- PROMPT
Nothing should be left out: write out the whole listing exactly.

****

theorem State.letGo_onward {k : Nat} {detail : Nat} {s t : State} (h : s.Onward t) :
    s.Onward (State.letGo k detail t) := by
  unfold State.letGo
  repeat' first
    | with_reducible assumption
    | (extract_lets -merge +onlyGivenNames x
       first
       | (have _f := fun a => x a
          clear _f
          unfold x
          clear x)
       | (refine onward_cut (P := State.Onward s x) ?_ (fun hx => ?_)
          on_goal 1 => (unfold x; clear x)
          on_goal 2 => clear_value x)
       | clear_value x
       | (unfold x; clear x)
       | clear x)
    | with_reducible apply State.npEv_onward
    | with_reducible apply State.setHolder_onward
    | with_reducible apply State.updNet_onward
    | with_reducible apply State.updPath_onward
    | with_reducible refine State.Onward.ite ?_ ?_
    | split
    | fail_if_no_progress dsimp only
    | fail_if_no_progress with_reducible apply State.Onward.upd

theorem State.handbackOff_onward {s t : State} (h : s.Onward t) : s.Onward (State.handbackOff t) := by
  unfold State.handbackOff
  repeat' first
    | with_reducible assumption
    | (extract_lets -merge +onlyGivenNames x
       first
       | (have _f := fun a => x a
          clear _f
          unfold x
          clear x)
       | (refine onward_cut (P := State.Onward s x) ?_ (fun hx => ?_)
          on_goal 1 => (unfold x; clear x)
          on_goal 2 => clear_value x)
       | clear_value x
       | (unfold x; clear x)
       | clear x)
    | with_reducible apply State.setRole_onward
    | with_reducible apply State.updNet_onward
    | with_reducible refine State.Onward.ite ?_ ?_
    | split
    | fail_if_no_progress dsimp only
    | fail_if_no_progress with_reducible apply State.Onward.upd

theorem State.pathFollow_onward {k : Nat} {s t : State} (h : s.Onward t) : s.Onward (State.pathFollow k t) := by
  unfold State.pathFollow
  repeat' first
    | with_reducible assumption
    | (extract_lets -merge +onlyGivenNames x
       first
       | (have _f := fun a => x a
          clear _f
          unfold x
          clear x)
       | (refine onward_cut (P := State.Onward s x) ?_ (fun hx => ?_)
          on_goal 1 => (unfold x; clear x)
          on_goal 2 => clear_value x)
       | clear_value x
       | (unfold x; clear x)
       | clear x)
    | with_reducible apply State.handbackOff_onward
    | with_reducible apply State.letGo_onward
    | with_reducible apply State.setRole_onward
    | with_reducible apply State.updNet_onward
    | with_reducible apply State.updPath_onward
    | with_reducible apply Fabric.wr_onward
    | with_reducible apply State.wr_onward
    | with_reducible apply State.wrIf_onward
    | with_reducible refine State.Onward.ite ?_ ?_
    | split
    | fail_if_no_progress dsimp only
    | fail_if_no_progress with_reducible apply State.Onward.upd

****

- PROBLEM SOLUTION
theorem State.letGo_onward {k : Nat} {detail : Nat} {s t : State} (h : s.Onward t) :
    s.Onward (State.letGo k detail t) := by
  unfold State.letGo
  repeat' first
    | with_reducible assumption
    | (extract_lets -merge +onlyGivenNames x
       first
       | (have _f := fun a => x a
          clear _f
          unfold x
          clear x)
       | (refine onward_cut (P := State.Onward s x) ?_ (fun hx => ?_)
          on_goal 1 => (unfold x; clear x)
          on_goal 2 => clear_value x)
       | clear_value x
       | (unfold x; clear x)
       | clear x)
    | with_reducible apply State.npEv_onward
    | with_reducible apply State.setHolder_onward
    | with_reducible apply State.updNet_onward
    | with_reducible apply State.updPath_onward
    | with_reducible refine State.Onward.ite ?_ ?_
    | split
    | fail_if_no_progress dsimp only
    | fail_if_no_progress with_reducible apply State.Onward.upd

theorem State.handbackOff_onward {s t : State} (h : s.Onward t) : s.Onward (State.handbackOff t) := by
  unfold State.handbackOff
  repeat' first
    | with_reducible assumption
    | (extract_lets -merge +onlyGivenNames x
       first
       | (have _f := fun a => x a
          clear _f
          unfold x
          clear x)
       | (refine onward_cut (P := State.Onward s x) ?_ (fun hx => ?_)
          on_goal 1 => (unfold x; clear x)
          on_goal 2 => clear_value x)
       | clear_value x
       | (unfold x; clear x)
       | clear x)
    | with_reducible apply State.setRole_onward
    | with_reducible apply State.updNet_onward
    | with_reducible refine State.Onward.ite ?_ ?_
    | split
    | fail_if_no_progress dsimp only
    | fail_if_no_progress with_reducible apply State.Onward.upd

theorem State.pathFollow_onward {k : Nat} {s t : State} (h : s.Onward t) : s.Onward (State.pathFollow k t) := by
  unfold State.pathFollow
  repeat' first
    | with_reducible assumption
    | (extract_lets -merge +onlyGivenNames x
       first
       | (have _f := fun a => x a
          clear _f
          unfold x
          clear x)
       | (refine onward_cut (P := State.Onward s x) ?_ (fun hx => ?_)
          on_goal 1 => (unfold x; clear x)
          on_goal 2 => clear_value x)
       | clear_value x
       | (unfold x; clear x)
       | clear x)
    | with_reducible apply State.handbackOff_onward
    | with_reducible apply State.letGo_onward
    | with_reducible apply State.setRole_onward
    | with_reducible apply State.updNet_onward
    | with_reducible apply State.updPath_onward
    | with_reducible apply Fabric.wr_onward
    | with_reducible apply State.wr_onward
    | with_reducible apply State.wrIf_onward
    | with_reducible refine State.Onward.ite ?_ ?_
    | split
    | fail_if_no_progress dsimp only
    | fail_if_no_progress with_reducible apply State.Onward.upd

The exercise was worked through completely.